My son is 6 months old and I'm having a really tough time getting him to sleep. he's constantly fighting it, for naps and especially at night. I used to be able to nurse him to sleep, but lately it has turned into quite the battle to get him to sleep. I nurse him and he keeps pulling off or biting, so I take the boob away and he screams because he wants it back, and it goes on like this forever. I try rocking him, singing to him,reading but he screams until I give it back to him, then eventually he falls asleep, but won't stay asleep if I take my nipple out and try to leave the room. we co-sleep but he can't seem to stay asleep without me in bed with him (for naps it's the same story)

Most nights he's not sleeping until past 11 up to 1 am. Even then he still wakes up often to nurse throughout the night. The bedtime process starts around 7:30 or 8, so I end up spending the whole night trying to get him to sleep.
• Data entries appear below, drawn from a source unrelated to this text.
-- ==== Sys2Proof/Machine/Sump.lean ====
section
/-!
DEFINITION. Sump groups (R215 to R219) and routing counters (R220, R221).
-/

namespace Sys2Proof.Machine

/-! ### Groups (R218) -/

/-- Elements of the merge window (R217). -/
def Ctx.window (c : Ctx) : Nat := match c.win.toNat with
  | 0 => 16
  | 1 => 32
  | _ => 64

/-- Put a closed group in its place: by closing cycle, then by bay (R218). -/
def insertGroup (g : SumpGroup) : List SumpGroup → List SumpGroup
  | [] => [g]
  | x :: l =>
    if g.closed < x.closed ∨ (g.closed = x.closed ∧ g.bay < x.bay) then g :: x :: l else x :: insertGroup g l

/-- A group closes: the die applies it after a time that the spec leaves open. -/
def State.closeGroup (s : State) (g : SumpGroup) : State :=
  let g := { g with closed := s.now }
  (s.modDie fun d => { d with groups := insertGroup g d.groups }).whenever .sumpGroupApply (.group g)

/-- Close the open groups of the bays that a test names (R218). -/
def State.closeGroups (s : State) (p : BayIx → Bool) : State :=
  let l := s.ctx.sump.filter fun g => p g.bay
  l.foldl (fun s g => s.closeGroup g) (s.modCtx fun c => { c with sump := c.sump.filter fun g => !p g.bay })

/-- An update slot in one bay joins the open group of its bay, or closes it and opens one; a full group closes. -/
def State.joinGroup (s : State) (b : BayIx) (op fmt : Nat) (vals : List (Nat × Word32)) : State :=
  let fits := fun (g : SumpGroup) => g.bay == b && g.sop == op && g.fmt == fmt
  let (s, g) : State × SumpGroup := match s.ctx.sump.find? fits with
    | some g => (s, { g with vals := g.vals ++ vals, slots := g.slots + 1 })
    | none => (s.closeGroups fun y => y == b,
        { bay := b, sop := op, fmt := fmt, vals := vals, slots := 1, dom := s.ctx.domid.toNat })
  let s := s.modCtx fun c => { c with sump := c.sump.filter fun x => x.bay != b }
  if s.ctx.window ≤ 16 * g.slots then s.closeGroup g else s.modCtx fun c => { c with sump := c.sump ++ [g] }

/-! ### Targets (R215) -/

/-- What an index element names. -/
inductive SumpTarget where
  | word (addr : Nat)
  | counter (n : Nat)
  | nothing
  | bad
  deriving DecidableEq, Repr

/-- The target of an index element. -/
def sumpTarget (x : Word32) : SumpTarget :=
  match bitsAt x.toNat 30 2 with
  | 0 => .word (bitsAt x.toNat 2 28 * 4)
  | 2 => .counter (bitsAt x.toNat 0 8)
  | _ => if x = 0xFFFFFFFF#32 then .nothing else .bad

/-- Index and value pairs of an update slot in a bay; `SUMP.CNT` has no values. -/
def State.sumpPairs (s : State) (b : BayIx) (qi : BitVec 5) (qv : Option (BitVec 5)) : List (Word32 × Word32) :=
  let is := words32 (s.head b qi.toNat)
  match qv with
  | some q => is.zip (words32 (s.head b q.toNat))
  | none => is.map (·, 0)

/-- The pairs that name a kind of target. -/
def pairsOf (f : SumpTarget → Option Nat) (l : List (Word32 × Word32)) : List (Nat × Word32) :=
  l.filterMap fun x => (f (sumpTarget x.1)).map (·, x.2)

/-- An update slot (R216): its cistern updates join a group, and its counter updates land four cycles later. -/
def sumpSlot (i : Instr) (op fmt : Nat) (bays : Bays) (qi : BitVec 5) (qv : Option (BitVec 5)) (s : State) :
    Host.Outcome State Fault Refusal :=
  slotRun i s fun s0 =>
    let s := (baysOf bays).foldl (fun s b =>
      let l := s0.sumpPairs b qi qv
      let words := pairsOf (fun t => match t with
        | .word a => some a
        | _ => none) l
      let ctrs := pairsOf (fun t => match t with
        | .counter n => some n
        | _ => none) l
      let s := s.joinGroup b op fmt words
      let s := if l.any fun x => sumpTarget x.1 == .bad then s.sumpFlag s.cur 1 else s
      if ctrs = [] then s
      else s.pendAt (s0.ctx.tl + 4) (20 + b.val) (.routingCounterUpdate { sop := op, fmt := fmt, vals := ctrs })) s0
    s.eatAll (slotNames i)

/-- `SUMP.ADD` (R216). -/
def execSumpAdd (bays : Bays) (qi qv : BitVec 5) (fmt : BitVec 4) (s : State) : Host.Outcome State Fault Refusal :=
  sumpSlot (.sumpAdd bays qi qv fmt) 0 fmt.toNat bays qi (some qv) s

/-- `SUMP.MAX` (R216). -/
def execSumpMax (bays : Bays) (qi qv : BitVec 5) (fmt : BitVec 4) (s : State) : Host.Outcome State Fault Refusal :=
  sumpSlot (.sumpMax bays qi qv fmt) 1 fmt.toNat bays qi (some qv) s

/-- `SUMP.MIN` (R216). -/
def execSumpMin (bays : Bays) (qi qv : BitVec 5) (fmt : BitVec 4) (s : State) : Host.Outcome State Fault Refusal :=
  sumpSlot (.sumpMin bays qi qv fmt) 2 fmt.toNat bays qi (some qv) s

/-- `SUMP.CNT` (R216). -/
def execSumpCnt (bays : Bays) (qi : BitVec 5) (s : State) : Host.Outcome State Fault Refusal :=
  sumpSlot (.sumpCnt bays qi) 3 0 bays qi none s

/-! ### Applying a group (R218, R219) -/

/-- The updates of a group by target word, each with its values in order. -/
def groupTargets (l : List (Nat × Word32)) : List (Nat × List Word32) :=
  ((l.map Prod.fst).dedup).map fun a => (a, (l.filter fun x => x.1 == a).map Prod.snd)

/-- The access by which a remote target travels. -/
def atomicOp (a : Nat) : MemOp :=
  { kind := .st, dst := 0, ea := a, size := 4, uns := false, data := 0, seq := 0, handler := false }

/-- Apply the targets of a group in order: local words through the side port (R219), remote words as atomic verbs. Where
the side port is not free for a word, that target and those after it are left, with the cycles to wait and whether a delay
of eight cycles begins. -/
def State.applyTargets (s : State) (g : SumpGroup) :
    List (Nat × List Word32) → State × List (Nat × List Word32) × Option (Nat × Bool)
  | [] => (s, [], none)
  | t :: l =>
    if adDie t.1 = s.cur then
      let w := s.engAddr t.1 / 16
      match s.sideDelay g.ready [w] [w] with
      | some x => (s, t :: l, some x)
      | none => ((s.takeSide [w]).sumpWord s.cur g.dom g.sop g.fmt t.1 t.2).applyTargets { g with ready := 0 } l
    else (s.sendVerb .atomic (atomicOp t.1) g.dom g.sop g.fmt t.2).applyTargets g l

/-- Apply the group at the head of the queue as far as the side ports allow; the rest of it comes again. -/
def State.applyGroup (s : State) (g : SumpGroup) : State :=
  match s.applyTargets g (groupTargets g.vals) with
  | (s, _, none) => s.modDie fun d => { d with groups := d.groups.drop 1 }
  | (s, l, some (n, slow)) =>
    let g := { g with vals := l.flatMap fun t => t.2.map fun v => (t.1, v), ready := if slow then s.now + n else g.ready }
    (s.modDie fun d => { d with groups := g :: d.groups.drop 1 }).after n .sumpGroupApply (.group g)

/-- `SUMP_GROUP_APPLY` (R218): groups are applied in order, and one that needs commit-buffer entries waits for them
(R272). -/
def execSumpGroupApply (s : State) : Host.Outcome State Fault Refusal :=
  match s.msg with
  | .group g =>
    if !s.die.groups.contains g then .next s
    else
      let far := ((groupTargets g.vals).filter fun t => adDie t.1 != s.cur).length
      if s.die.groups.head? = some g ∧ far ≤ s.cbFreeFor then
        .next (s.dropping g.drop fun s => s.applyGroup g)
      else .next (s.after 1 .sumpGroupApply (.group g))
  | _ => .next s

/-! ### Routing counters (R219 to R221) -/

/-- The value of a counter after an update: FP32 formats are treated as INT32 patterns (R218). -/
def ctrNew (op : Nat) (x v : Word32) : Word32 := sumpNew op 9 x [v]

/-- `ROUTING_COUNTER_UPDATE` (R219). -/
def execRoutingCounterUpdate (u : CtrUpdate) (s : State) : Host.Outcome State Fault Refusal :=
  .next (s.modCtx fun c => { c with
    ctr := u.vals.foldl (fun m x => SMap.put 0 m x.1 (ctrNew u.sop (SMap.get 0 m x.1) x.2)) c.ctr })

/-- The counters as they stand. -/
def Ctx.counters (c : Ctx) : List Word32 := (List.range 256).map (SMap.get 0 c.ctr)

/-- `SUMP.SNAP` (R221): groups close, and the counters are copied and cleared in the issue cycle. -/
def execSumpSnap (a c v : BitVec 6) (s : State) : Host.Outcome State Fault Refusal :=
  slotRun (.sumpSnap a c v) s fun s0 =>
    let s := s0.closeGroups fun _ => true
    let m := Msg.snap s0.ctx.counters (s0.rs a).toNat (s0.rs c).toNat (s0.rs v) s0.ctx.domid.toNat s0.now []
    let s := (s.modCtx fun c => { c with ctr := [] }).modDie fun d => { d with snaps := d.snaps + 1 }
    s.whenever .sumpSnapWrite m

/-- The bytes of word `k` of a snapshot. -/
def snapWord (ctrs : List Word32) (k : Nat) : List Byte :=
  (List.range 4).flatMap fun j => natBytes (ctrs.getD (4 * k + j) 0).toNat 4

/-- `SUMP_SNAP_WRITE` (R221): the copy, one word in a cycle through the side port, and its completion word, after the updates
of earlier groups. -/
def execSumpSnapWrite (s : State) : Host.Outcome State Fault Refusal :=
  match s.msg with
  | .snap ctrs addr caddr cval dom cycle drop =>
    if s.die.groups.any (fun g => decide (g.closed < cycle)) ∨ s.die.ord.verbs.any (fun v => v.kind == .atomic) then
      .next (s.after 1 .sumpSnapWrite s.msg)
    else
      -- the counters that are still to be written: word `k` of the copy comes next
      let k := 64 - ctrs.length / 4
      let a := seqWord addr k
      let open_ := addr < 2 ^ 30 ∧ adDie addr = s.cur ∧ ((List.range 64).map (seqWord addr)).all fun a => s.engMayWrite dom a
      let finish := fun (s : State) (st : Nat) =>
        ((s.modDie fun d => { d with snaps := d.snaps - 1 }).takeSide [caddr / 16]).complete dom caddr cval st
      .next (s.dropping drop fun s =>
        if k = 0 ∧ ¬open_ then finish s 3
        else if ctrs = [] then (if s.sideTaken [caddr / 16] then s.after 1 .sumpSnapWrite s.msg else finish s 1)
        else if s.sideTaken [s.engAddr a / 16] then s.after 1 .sumpSnapWrite s.msg
        else
          ((s.takeSide [s.engAddr a / 16]).engWrite a (snapWord ctrs 0)).after 1 .sumpSnapWrite
            (.snap (ctrs.drop 4) addr caddr cval dom cycle drop))
  | _ => .next s

/-- `SUMP.CLR` (R221). -/
def execSumpClr (s : State) : Host.Outcome State Fault Refusal :=
  slotRun .sumpClr s fun s => (s.closeGroups fun _ => true).modCtx fun c => { c with ctr := [] }

/-- `SUMP.RD` (R221): 16 counters are presented at sump out in every bay where the stream is bound to it. -/
def execSumpRd (q : BitVec 5) (row : BitVec 4) (s : State) : Host.Outcome State Fault Refusal :=
  slotRun (.sumpRd q row) s fun s0 =>
    let vs := (List.range 16).map fun k => SMap.get 0 s0.ctx.ctr (16 * row.toNat + k)
    (baysOf 0xFF).foldl (fun s b =>
      let t := (s0.bayAt b).str q.toNat
      if t.bound && t.port == 11 then
        let (s, r) := s.reserve b q.toNat
        s.later 6 (.present b 832 (lanes32 vs) (List.replicate 32 true) (some r) noFlags)
      else s) s0

end Sys2Proof.Machine
end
He's sticktly breastfed, I haven't intrduced solids yet. Not sure if that would make a difference. What time do 6 month old babies typically go to bed and when does the bed time get earlier? Just wondering if anyone has any advice to make the bedtime process any easier... thanks!


----------



## rachael07 (Feb 2, 2011)

Hi -- you might try putting him to bed earlier in the evening. It sounds like he is getting overtired. We actually start our bedtime ritual at around 6 or 6:30, and our little guy usually falls asleep by 7. Anything past that and he's *super* cranky. He sleeps until 6:30am (though he wakes up a ton... but it seems to be worse if we put him down later)

Good luck!


----------



## rachael07 (Feb 2, 2011)

Oops, p.s., my son is 6 months old, too!


----------



## Blessed1 (Apr 12, 2010)

Funny. My little one started doing the same thing at 6months. She would pull off and then get back on. She would look around, kick her legs, move her arms and just be all over the place. She didn't seem like she wanted to sleep.

At first I thought she went through that weird "stage" because I was letting her get overtired. But her wake time was only 90minutes long so I knew she really couldn't be overtired.
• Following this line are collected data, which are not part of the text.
/-- A port whose module has been reinserted rejoins (R342). -/
def State.rejoins (s : State) (k : Nat) : Bool := (s.fab.port k).back.any fun g => decide (g + 1800 ≤ s.gtc)

/-- A ring that a slot gives stands on a port without its module: a dead slot (R342). -/
def State.slotDead (s : State) (n : Nat) : Bool :=
  (List.range 16).any fun k => ((s.fab.port k).srclost || (s.fab.port k).back.isSome) &&
    (List.range 16).any fun r => s.fab.rotaWave n k r != 0

/-- A slot starts. -/
def State.slotStart (s : State) (n : Nat) : State :=
  let m := n % s.fab.rotaSlots
  let back := if m = 0 then (List.range 16).filter s.rejoins else []
  let s := back.foldl (fun s k => s.modPort k fun p => { p with back := none }) s
  let s := s.modFab fun f => { f with
    slot := m, rotaN := n + 1, slotHit := some []
    rot := if f.slotHit.isSome && m == 0 then (f.rot + 1) % 2 ^ 32 else f.rot
    deads := if s.slotDead m then min (f.deads + 1) 65535 else f.deads }
  (List.range 16).foldl (fun s k =>
    if s.fab.rotaMode k && (s.fab.port k).back.isNone then
      (List.range 16).foldl (fun s r => s.slotRing m k r (back.contains k)) s
    else s) s

/-- `ROTA_SLOT_START` (R333, R372). -/
def execRotaSlotStart (n : Nat) (s : State) : Host.Outcome State Fault Refusal :=
  if !s.fab.rotaOn || n != s.fab.rotaN then .next s
  else
    let s := s.slotOver
    if s.fab.rotaStop = 2 ∨ (s.fab.rotaStop = 1 ∧ n % s.fab.rotaSlots = 0) then .next s.rotaHalt
    else .next (s.slotStart n)

/-! ### The fabric manager and the laser modules (R331, R341, R342) -/

/-- A command breaks R328. -/
def State.fmRefused (s : State) (k r w : Nat) : Bool :=
  w == 0 || decide (32 ≤ w) || decide (16 ≤ k) || decide (16 ≤ r) ||
    (List.range 16).any fun x => x != r && (s.fab.port k).wave x == w + 1

/-- The result of a command goes to the manager with every LOCK bit (R331). -/
def State.fmReport (s : State) (c : FmCmd) (obeyed : Bool) : State :=
  s.modFab fun f => { f with reports := f.reports ++ [⟨c, obeyed, f.ports.toList.map Port.lock⟩] }

/-- The package obeys a command of the manager; none when it refuses it (R331, R328). -/
def State.fmObey (s : State) : FmCmd → Option State
  | .tune k r w =>
    if s.fab.rotaMode k || s.fmRefused k r w then none
    else some (if (s.fab.port k).wave r = w + 1 then s else s.tuneRing k r (w + 1))
  | .off k r => if s.fab.rotaMode k || decide (16 ≤ k) || decide (16 ≤ r) then none else some (s.tuneRing k r 0)
  | .gate k g =>
    if s.fab.rotaMode k || decide (16 ≤ k) then none
    else some (if g = (s.fab.port k).gate then s else s.push [.instr (.portGateWrite k g) .none])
However, I realized that the 90minutes of wake time wasn't cutting it for her anymore. She could stay awake longer and wasn't ready to sleep at the 90minute mark.

I read about the 2,3,4 sleep pattern on here and we tried it and it worked! Every day is different depending on when she wakes up..sometimes we sleep in. But typically her wake time is now about 3hours.
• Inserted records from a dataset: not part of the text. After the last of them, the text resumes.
/-- No other launch holds a die of the launch. -/
def State.diesIdle (s : State) (l : Launch) : Bool :=
  s.disp.launches.all fun x => x.id == l.id || x.phase == .parked || x.phase == .waiting ||
    !x.dies.any fun d => l.dies.contains d

/-- Start, or begin to restore, the granted launches whose dies have become idle. -/
def State.startReady (s : State) : State :=
  (s.disp.launches.filter fun l => l.phase == .waiting).foldl (fun s l =>
    if !s.diesIdle l then s
    else if l.begun then
      let (w, s) := (s.modLaunch l.id fun l => { l with phase := .restoring }).takeWait
      s.at (s.now + w) 0 (.contextRestore l.id)
    else s.setUp l) s

/-! ### Decisions (R347, R348) -/

/-- Every die of a rectangle holds a resident region. -/
def Disp.holdsRegion (p : Disp) (n : Nat) (r : Rect) : Bool :=
  n == 0 || r.cells.all fun c => p.regions.any fun x => x.1 == n && x.2.1 == 8 * c.1 + c.2

/-- A rectangle can satisfy steps 1 to 3 of R347 for a queue. -/
def State.rectOk (s : State) (q : Queue) (r : Rect) : Bool :=
  s.inGrid r && s.disp.holdsRegion q.region r && (r.own s.host.pkg).all fun d => !s.disp.lostmap.getLsbD d

/-- The rectangles of an image in the domain, in the order in which they are sought. -/
def Image.rects (i : Image) : List Rect :=
  if !i.free then [⟨i.row, i.col, i.nr, i.nc⟩]
  else (List.range 8).flatMap fun r => (List.range 32).map fun c => Rect.mk r c i.nr i.nc

/-- The package holds the first die of a rectangle: its dispatcher coordinates the launch. -/
def State.first (s : State) (r : Rect) : Bool := (gridDie r.row r.col).1 == s.host.pkg

/-- A launch gives way to a queue: it runs, or has not started, and the queue precedes its own. -/
def Disp.yields (p : Disp) (n : Nat) (l : Launch) : Bool :=
  (l.phase == .running || (l.phase == .waiting && !l.gang)) && p.precedes n l.queue

/-- Steps 4 and 5 of R347. -/
def State.diesOpen (s : State) (n : Nat) (taken : List Nat) (r : Rect) : Bool :=
  (r.own s.host.pkg).all fun d => !taken.contains d &&
    s.disp.launches.all fun l => l.phase == .parked || !l.dies.contains d || s.disp.yields n l

/-- Ask the dies of a launch to halt (R361): within 60 cycles. -/
def State.askHalt (s : State) (l : Launch) : State :=
  let s := if l.rota then s.modFab fun f => { f with rotaStop := 2 } else s
  ((List.finRange 8).filter fun d => l.runs.contains d.val).foldl (fun s d =>
    let (w, s) := s.takeWait
    s.at (s.now + min w 60) d .preemptionRequest (.launch l.id)) s

/-- A launch is pre-empted (R347, R348): its queue is enqueued anew. One that has not started, or is to be restored, gives
up its grant. -/
def State.preempt (s : State) (l : Launch) : State :=
  if l.phase = .waiting then
    if l.begun then s.modLaunch l.id fun l => { l with phase := .parked } else s.dropLaunch l.id
  else
    let s := s.modLaunch l.id fun l => { l with phase := .halting }
    (s.enqueueAt l.queue s.gtc).askHalt l

/-- Pre-empt the launches that hold some dies. -/
def State.preemptOn (s : State) (id : Nat) (dies : List Nat) : State :=
  (s.disp.launches.filter fun l => l.id != id && l.phase != .parked && l.dies.any fun d => dies.contains d).foldl
    (fun s l => s.preempt l) s

/-- A slice begins (R348). -/
def State.newSlice (s : State) (id : Nat) : State :=
  let t := s.now + 2 * s.disp.maxSlice
  (s.modLaunch id fun l => { l with sliceAt := t }).at t 0 (.sliceEnd id)

/-- A queue is granted a rectangle for a new launch, whose context touches its dies (R366). -/
def State.grant (s : State) (n : Nat) (r : Rect) (va : Nat) (i : Image) (id t0 : Nat) (coord : Bool) : State :=
  let q := s.disp.queueAt n
  let pkgs := r.pkgs
  let dies := r.own s.host.pkg
  let gang := decide (1 < pkgs.length)
  let l : Launch :=
    { id := id, queue := n, ctx := q.ctx, row := r.row, col := r.col, nr := r.nr, nc := r.nc, dies := dies, image := va,
      gang := gang, coord := coord, t0 := t0, graph := i.graph, rota := i.rota != 0 }
  let touch := r.cells.foldl (fun (m : BitVec 256) c => m ||| (1#256 <<< (8 * c.1 + c.2))) 0
  let s := s.modDisp fun p => { p with launches := p.launches ++ [l] }
  let s := s.modCtxDesc q.ctx fun c => { c with touch := c.touch ||| touch }
  (s.preemptOn id dies).newSlice id

/-- Cycles until the first die-clock cycle of a GTC tick to come (R358). -/
def State.cyclesTo (s : State) (t : Nat) : Nat := 2 * (t - s.gtc) - b2n s.half

/-- A queue that the package's dispatcher decides on is granted a rectangle; for a gang, the start time is fixed and the
cut-off runs (R358, R360). -/
def State.grantOwn (s : State) (n : Nat) (r : Rect) (va : Nat) (i : Image) : State :=
  let id := s.disp.nextId
  let t0 := s.gtc + s.disp.prepLead
  let s := (s.modDisp fun p => { p with nextId := p.nextId + 1 }).grant n r va i id t0 true
  if r.pkgs.length ≤ 1 then s
  else s.at (s.now + s.cyclesTo (t0 - s.disp.goLead)) 0 .gangReadyDeadline (.launch id)

/-- Seek a placement for a ready queue; `taken` are the dies that earlier queues of the decision reserve. A rectangle whose
first die lies in another package is placed by that package (R358). -/
def State.seek (s : State) (taken : List Nat) (n : Nat) : State × List Nat :=
  let q := s.disp.queueAt n
  match s.disp.launches.find? fun l => l.queue == n && l.phase == .parked with
  | some l =>
    if s.rectOk q l.rect && s.diesOpen n taken l.rect then
      (((s.modLaunch l.id fun l => { l with phase := .waiting }).preemptOn l.id l.dies).newSlice l.id, taken ++ l.dies)
    else (s, taken)
  | none =>
    match s.headOf n q with
    | (s, .error e) => (s.completeRecord n e 0 0, taken)
    | (s, .ok (va, d, i)) =>
      if i.bad || i.differs q then (s.completeRecord n 1 0 0, taken)
      else
        let rs := i.rects.filter (s.rectOk q)
        if rs = [] then (s.completeRecord n 2 0 0, taken)
        else match (rs.filter s.first).find? (s.diesOpen n taken) with
          | none => (s, taken)
          | some r =>
            match s.launchLoads q va d i r with
            | (s, .error e) => (s.completeRecord n e 0 0, taken)
            | (s, .ok _) => (s.grantOwn n r va i, taken ++ r.own s.host.pkg)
This is her routine these days:

Wake at 7am

Nap from 9-930am

Nap from 1230-130pm (if she sleep until 2pm or later she will usually skip her last nap)

Nap from 430-5pm

Bedtime at 7pm (sometimes later if we are going somewhere)

Her naps are typcially 30-45minutes long and if I nap with her, she will sleep for 1.5hours. If her nap is longer than an hour, she will usually skip the last nap and be ready for bedtime around 630ish.

She is not on a schedule, it's just the natural routine she naturally falls into.

She is also very flexible and I've realized that she can handle more awake time. There are times she stays awake for 4 hours or longer WITHOUT being cranky. All I have to do is nurse her and she conks out within minutes.

I say play with your babes awake time and see if it helps him fall into a better bedtime routine.

Good luck mama!


----------



## fernie momma (Nov 25, 2009)

Thanks for the replies!

Last couple of nights have been a little easier but still very late nights, at least he sleeps in until almost 10 some days. What is the 2-3-4 sleep pattern? How do yor babies nap? Are they nursed to sleep? thanks again!


----------



## rachael07 (Feb 2, 2011)

Oh, one more thought -- any chance he's getting upset by slow milk flow? My DS gets super frustrated if I pump too late in the afternoon (I work outside of the home) and there isn't enough milk at bedtime -- pulls on and off, tugs, won't settle. I've noticed my milk production has really slowed in the last few weeks. I still make enough for him, but he has to work much harder in the evenings to get his fill.


----------